_Working data_
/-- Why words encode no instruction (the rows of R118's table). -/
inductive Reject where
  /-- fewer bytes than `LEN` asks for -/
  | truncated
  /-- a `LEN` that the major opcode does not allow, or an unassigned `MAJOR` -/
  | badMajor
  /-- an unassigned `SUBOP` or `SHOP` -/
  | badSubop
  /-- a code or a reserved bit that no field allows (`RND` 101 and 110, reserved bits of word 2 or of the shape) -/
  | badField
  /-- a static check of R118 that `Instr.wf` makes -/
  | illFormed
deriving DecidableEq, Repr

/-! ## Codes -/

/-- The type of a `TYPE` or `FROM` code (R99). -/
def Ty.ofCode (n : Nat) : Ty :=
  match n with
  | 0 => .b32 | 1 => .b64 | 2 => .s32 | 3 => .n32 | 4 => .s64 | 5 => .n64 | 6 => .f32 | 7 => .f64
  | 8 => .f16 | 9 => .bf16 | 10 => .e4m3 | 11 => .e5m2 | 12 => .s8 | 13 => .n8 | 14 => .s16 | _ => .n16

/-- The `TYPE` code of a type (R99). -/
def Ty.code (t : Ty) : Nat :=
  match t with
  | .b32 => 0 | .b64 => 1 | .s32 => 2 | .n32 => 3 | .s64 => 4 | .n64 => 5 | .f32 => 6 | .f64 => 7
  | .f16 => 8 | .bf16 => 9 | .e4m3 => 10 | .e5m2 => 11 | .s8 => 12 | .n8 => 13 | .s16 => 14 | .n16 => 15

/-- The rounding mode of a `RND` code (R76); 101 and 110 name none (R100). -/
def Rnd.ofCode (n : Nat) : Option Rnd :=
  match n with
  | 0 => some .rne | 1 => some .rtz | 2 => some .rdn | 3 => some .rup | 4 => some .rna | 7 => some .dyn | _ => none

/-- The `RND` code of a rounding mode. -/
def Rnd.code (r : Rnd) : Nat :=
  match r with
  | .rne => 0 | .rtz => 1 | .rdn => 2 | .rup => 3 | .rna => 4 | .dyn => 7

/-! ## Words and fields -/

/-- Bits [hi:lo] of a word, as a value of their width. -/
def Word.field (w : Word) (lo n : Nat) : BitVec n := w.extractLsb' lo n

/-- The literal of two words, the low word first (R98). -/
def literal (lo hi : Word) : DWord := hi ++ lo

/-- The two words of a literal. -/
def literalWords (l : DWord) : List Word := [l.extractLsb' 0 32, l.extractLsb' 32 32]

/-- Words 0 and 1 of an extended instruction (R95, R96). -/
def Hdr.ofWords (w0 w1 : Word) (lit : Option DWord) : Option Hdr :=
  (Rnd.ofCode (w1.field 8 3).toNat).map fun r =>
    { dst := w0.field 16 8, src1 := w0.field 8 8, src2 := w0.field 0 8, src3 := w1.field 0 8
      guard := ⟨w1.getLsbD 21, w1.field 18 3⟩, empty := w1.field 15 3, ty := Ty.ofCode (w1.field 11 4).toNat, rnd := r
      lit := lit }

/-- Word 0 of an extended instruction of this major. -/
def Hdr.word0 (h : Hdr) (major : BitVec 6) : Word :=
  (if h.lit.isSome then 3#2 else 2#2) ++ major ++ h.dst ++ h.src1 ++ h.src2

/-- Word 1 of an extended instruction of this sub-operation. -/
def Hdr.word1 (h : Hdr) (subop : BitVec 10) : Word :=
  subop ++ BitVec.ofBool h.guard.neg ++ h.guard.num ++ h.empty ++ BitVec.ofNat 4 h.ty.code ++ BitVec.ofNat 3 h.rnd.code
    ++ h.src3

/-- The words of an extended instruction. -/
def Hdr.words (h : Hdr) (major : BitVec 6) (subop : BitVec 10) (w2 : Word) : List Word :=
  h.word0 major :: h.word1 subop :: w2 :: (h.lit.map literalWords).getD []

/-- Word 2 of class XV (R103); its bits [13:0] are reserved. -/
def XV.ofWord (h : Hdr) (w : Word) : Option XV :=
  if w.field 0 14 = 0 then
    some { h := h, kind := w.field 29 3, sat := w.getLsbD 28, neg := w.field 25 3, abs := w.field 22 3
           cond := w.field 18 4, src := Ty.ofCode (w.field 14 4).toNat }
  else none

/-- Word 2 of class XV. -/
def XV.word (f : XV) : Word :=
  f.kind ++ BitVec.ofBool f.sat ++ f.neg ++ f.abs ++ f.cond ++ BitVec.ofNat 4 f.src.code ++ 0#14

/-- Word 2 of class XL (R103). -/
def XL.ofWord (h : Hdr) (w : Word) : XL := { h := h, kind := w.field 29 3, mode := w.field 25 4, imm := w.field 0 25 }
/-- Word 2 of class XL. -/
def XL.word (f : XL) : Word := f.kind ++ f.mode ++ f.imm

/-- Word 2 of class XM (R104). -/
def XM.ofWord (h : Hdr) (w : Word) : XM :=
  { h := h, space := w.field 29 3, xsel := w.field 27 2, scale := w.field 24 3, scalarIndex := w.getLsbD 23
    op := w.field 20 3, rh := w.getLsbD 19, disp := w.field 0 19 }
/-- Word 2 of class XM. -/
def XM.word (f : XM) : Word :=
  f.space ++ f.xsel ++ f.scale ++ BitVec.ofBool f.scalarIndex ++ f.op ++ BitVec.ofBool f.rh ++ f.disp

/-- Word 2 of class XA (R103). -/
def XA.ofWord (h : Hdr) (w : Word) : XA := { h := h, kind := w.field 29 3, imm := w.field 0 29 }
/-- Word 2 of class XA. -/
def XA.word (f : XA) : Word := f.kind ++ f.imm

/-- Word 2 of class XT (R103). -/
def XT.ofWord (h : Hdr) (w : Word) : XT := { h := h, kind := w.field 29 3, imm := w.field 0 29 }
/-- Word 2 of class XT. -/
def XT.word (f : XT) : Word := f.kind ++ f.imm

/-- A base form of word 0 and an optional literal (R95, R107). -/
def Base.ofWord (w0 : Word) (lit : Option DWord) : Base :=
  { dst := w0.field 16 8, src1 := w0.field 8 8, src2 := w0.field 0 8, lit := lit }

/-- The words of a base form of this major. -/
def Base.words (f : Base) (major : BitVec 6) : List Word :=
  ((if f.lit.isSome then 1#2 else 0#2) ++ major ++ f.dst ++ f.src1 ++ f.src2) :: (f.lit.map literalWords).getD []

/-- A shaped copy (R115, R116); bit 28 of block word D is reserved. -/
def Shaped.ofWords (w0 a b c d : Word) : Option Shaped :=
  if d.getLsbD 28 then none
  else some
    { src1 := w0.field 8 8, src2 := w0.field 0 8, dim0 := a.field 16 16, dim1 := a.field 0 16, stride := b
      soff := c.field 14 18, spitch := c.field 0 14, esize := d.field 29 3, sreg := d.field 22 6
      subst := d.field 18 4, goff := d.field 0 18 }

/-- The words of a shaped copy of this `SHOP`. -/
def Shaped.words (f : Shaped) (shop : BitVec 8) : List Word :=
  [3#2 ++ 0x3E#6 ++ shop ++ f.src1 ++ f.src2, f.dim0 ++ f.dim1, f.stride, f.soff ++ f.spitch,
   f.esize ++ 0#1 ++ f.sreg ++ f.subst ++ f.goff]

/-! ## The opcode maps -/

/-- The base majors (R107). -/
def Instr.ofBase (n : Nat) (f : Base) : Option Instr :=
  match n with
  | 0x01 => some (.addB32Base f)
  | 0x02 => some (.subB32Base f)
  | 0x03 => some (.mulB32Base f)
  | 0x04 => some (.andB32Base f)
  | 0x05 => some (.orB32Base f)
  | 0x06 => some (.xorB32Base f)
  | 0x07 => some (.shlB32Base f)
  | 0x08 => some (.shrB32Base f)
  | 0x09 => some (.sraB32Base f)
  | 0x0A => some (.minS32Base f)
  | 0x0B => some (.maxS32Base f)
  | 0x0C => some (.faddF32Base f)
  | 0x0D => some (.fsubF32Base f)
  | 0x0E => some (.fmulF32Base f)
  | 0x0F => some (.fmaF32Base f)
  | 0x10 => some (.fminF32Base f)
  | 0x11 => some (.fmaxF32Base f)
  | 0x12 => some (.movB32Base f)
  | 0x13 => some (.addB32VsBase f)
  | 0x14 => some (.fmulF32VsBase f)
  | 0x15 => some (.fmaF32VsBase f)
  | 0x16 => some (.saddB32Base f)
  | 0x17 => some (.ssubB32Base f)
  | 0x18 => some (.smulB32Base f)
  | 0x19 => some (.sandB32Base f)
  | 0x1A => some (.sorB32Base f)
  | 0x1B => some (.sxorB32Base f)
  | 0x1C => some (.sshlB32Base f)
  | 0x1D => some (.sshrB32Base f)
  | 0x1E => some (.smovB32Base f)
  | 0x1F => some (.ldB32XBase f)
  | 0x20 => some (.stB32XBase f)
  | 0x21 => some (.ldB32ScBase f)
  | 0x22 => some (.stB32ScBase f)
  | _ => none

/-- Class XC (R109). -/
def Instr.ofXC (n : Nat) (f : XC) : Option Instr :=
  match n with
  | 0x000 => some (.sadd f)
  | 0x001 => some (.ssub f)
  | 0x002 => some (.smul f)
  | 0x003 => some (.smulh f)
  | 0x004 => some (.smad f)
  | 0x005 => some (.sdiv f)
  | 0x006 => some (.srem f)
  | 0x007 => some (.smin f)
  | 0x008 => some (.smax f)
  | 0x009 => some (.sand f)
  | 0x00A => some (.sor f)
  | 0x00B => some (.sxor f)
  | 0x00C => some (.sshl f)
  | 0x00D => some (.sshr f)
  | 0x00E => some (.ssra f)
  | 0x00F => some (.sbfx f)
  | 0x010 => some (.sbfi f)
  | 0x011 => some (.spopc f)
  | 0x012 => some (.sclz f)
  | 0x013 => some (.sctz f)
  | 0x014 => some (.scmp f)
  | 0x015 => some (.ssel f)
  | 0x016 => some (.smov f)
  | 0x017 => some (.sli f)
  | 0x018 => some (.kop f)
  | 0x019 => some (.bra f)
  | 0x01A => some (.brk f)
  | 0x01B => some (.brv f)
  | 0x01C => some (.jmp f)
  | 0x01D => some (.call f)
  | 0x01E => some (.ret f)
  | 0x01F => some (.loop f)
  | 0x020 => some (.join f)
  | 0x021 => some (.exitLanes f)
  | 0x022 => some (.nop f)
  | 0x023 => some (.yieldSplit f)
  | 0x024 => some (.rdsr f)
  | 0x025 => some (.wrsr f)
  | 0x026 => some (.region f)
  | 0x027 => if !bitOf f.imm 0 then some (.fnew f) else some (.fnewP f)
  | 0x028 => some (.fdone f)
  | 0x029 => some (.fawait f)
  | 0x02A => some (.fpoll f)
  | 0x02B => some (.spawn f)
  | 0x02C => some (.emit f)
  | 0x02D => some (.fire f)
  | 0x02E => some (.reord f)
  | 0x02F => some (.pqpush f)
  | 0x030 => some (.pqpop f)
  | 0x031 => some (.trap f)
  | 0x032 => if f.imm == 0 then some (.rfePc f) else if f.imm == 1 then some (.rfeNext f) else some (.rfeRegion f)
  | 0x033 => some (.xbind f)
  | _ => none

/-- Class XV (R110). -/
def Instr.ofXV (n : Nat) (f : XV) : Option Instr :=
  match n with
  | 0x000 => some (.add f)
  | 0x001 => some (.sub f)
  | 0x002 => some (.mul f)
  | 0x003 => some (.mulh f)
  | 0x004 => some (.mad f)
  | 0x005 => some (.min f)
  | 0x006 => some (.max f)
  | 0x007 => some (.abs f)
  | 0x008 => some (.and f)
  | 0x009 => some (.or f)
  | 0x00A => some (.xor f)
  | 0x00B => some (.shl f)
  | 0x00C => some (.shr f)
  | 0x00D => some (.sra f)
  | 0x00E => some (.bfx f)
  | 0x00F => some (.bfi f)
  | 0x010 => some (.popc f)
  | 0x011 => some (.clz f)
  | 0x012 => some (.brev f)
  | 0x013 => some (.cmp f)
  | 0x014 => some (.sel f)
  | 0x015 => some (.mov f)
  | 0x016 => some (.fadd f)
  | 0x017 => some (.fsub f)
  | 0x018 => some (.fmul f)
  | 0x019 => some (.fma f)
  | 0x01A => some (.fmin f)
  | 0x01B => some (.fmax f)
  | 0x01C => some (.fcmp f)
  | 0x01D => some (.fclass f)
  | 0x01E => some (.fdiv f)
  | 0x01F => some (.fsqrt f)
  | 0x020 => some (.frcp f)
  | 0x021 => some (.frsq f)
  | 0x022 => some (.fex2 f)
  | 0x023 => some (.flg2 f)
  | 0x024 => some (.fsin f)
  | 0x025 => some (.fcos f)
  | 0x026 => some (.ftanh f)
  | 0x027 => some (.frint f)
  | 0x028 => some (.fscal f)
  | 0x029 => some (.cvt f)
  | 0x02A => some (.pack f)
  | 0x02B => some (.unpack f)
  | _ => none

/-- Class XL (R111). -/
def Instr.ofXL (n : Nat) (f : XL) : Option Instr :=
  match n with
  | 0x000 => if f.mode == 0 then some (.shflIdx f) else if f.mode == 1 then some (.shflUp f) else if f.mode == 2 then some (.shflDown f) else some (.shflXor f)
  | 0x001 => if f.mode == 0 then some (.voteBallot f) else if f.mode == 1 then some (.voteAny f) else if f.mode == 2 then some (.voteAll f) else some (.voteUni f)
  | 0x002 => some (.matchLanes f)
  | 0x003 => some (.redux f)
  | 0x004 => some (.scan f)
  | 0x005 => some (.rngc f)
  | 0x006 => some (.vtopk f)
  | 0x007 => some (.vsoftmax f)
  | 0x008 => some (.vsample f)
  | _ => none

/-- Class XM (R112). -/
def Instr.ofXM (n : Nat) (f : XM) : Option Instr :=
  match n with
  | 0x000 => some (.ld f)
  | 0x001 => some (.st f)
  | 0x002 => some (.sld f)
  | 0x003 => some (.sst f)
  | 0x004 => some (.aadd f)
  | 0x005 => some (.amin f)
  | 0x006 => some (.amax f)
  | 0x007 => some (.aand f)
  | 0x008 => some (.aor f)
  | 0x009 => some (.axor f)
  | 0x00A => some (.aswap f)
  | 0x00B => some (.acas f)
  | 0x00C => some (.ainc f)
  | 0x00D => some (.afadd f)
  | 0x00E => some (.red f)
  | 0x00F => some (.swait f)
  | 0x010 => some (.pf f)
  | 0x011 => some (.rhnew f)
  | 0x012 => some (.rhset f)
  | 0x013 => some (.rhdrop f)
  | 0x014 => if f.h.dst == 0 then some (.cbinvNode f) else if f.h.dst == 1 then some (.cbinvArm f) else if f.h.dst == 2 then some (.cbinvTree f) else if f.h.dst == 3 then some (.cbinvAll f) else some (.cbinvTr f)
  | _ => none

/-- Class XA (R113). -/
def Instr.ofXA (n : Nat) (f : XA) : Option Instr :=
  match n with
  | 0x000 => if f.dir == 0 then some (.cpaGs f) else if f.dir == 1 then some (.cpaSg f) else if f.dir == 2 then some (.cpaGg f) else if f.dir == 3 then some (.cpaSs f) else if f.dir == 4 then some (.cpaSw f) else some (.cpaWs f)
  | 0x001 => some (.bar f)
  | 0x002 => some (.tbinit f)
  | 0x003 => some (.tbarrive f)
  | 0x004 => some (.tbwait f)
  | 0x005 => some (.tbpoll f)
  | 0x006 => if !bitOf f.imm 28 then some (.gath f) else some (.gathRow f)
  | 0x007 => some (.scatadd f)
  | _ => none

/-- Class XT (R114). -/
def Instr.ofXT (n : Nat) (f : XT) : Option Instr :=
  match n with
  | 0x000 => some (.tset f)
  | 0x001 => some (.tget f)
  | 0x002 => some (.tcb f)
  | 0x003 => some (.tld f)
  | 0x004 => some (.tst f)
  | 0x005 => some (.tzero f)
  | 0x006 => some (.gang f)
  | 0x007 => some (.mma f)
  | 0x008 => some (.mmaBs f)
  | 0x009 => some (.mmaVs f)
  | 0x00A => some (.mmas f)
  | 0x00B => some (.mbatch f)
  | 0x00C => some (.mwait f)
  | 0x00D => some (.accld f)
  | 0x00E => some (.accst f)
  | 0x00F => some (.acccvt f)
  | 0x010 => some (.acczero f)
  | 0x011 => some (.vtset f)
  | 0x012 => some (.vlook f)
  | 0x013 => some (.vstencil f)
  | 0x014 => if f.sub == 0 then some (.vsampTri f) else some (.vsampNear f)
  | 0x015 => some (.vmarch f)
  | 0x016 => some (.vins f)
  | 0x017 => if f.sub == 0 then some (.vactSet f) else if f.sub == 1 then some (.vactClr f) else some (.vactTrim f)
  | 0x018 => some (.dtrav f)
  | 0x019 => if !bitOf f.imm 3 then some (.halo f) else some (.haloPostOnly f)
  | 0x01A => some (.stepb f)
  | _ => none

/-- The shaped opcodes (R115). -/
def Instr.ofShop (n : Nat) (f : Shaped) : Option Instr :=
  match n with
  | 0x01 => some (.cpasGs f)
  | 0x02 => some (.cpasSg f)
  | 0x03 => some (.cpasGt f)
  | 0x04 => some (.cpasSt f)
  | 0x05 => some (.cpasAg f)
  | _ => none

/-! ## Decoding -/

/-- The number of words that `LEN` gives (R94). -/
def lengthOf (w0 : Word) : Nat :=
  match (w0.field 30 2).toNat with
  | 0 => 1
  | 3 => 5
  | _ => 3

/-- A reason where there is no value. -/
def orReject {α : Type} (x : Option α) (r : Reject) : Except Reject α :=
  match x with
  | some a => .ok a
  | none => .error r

_Try it_
Of all the entries above, output exactly the lines between the one holding "some (.stB32ScBase f)" and the one holding "some (.sxor f)", inclusive.

_Written reply_
  | 0x22 => some (.stB32ScBase f)
  | _ => none

/-- Class XC (R109). -/
def Instr.ofXC (n : Nat) (f : XC) : Option Instr :=
  match n with
  | 0x000 => some (.sadd f)
  | 0x001 => some (.ssub f)
  | 0x002 => some (.smul f)
  | 0x003 => some (.smulh f)
  | 0x004 => some (.smad f)
  | 0x005 => some (.sdiv f)
  | 0x006 => some (.srem f)
  | 0x007 => some (.smin f)
  | 0x008 => some (.smax f)
  | 0x009 => some (.sand f)
  | 0x00A => some (.sor f)
  | 0x00B => some (.sxor f)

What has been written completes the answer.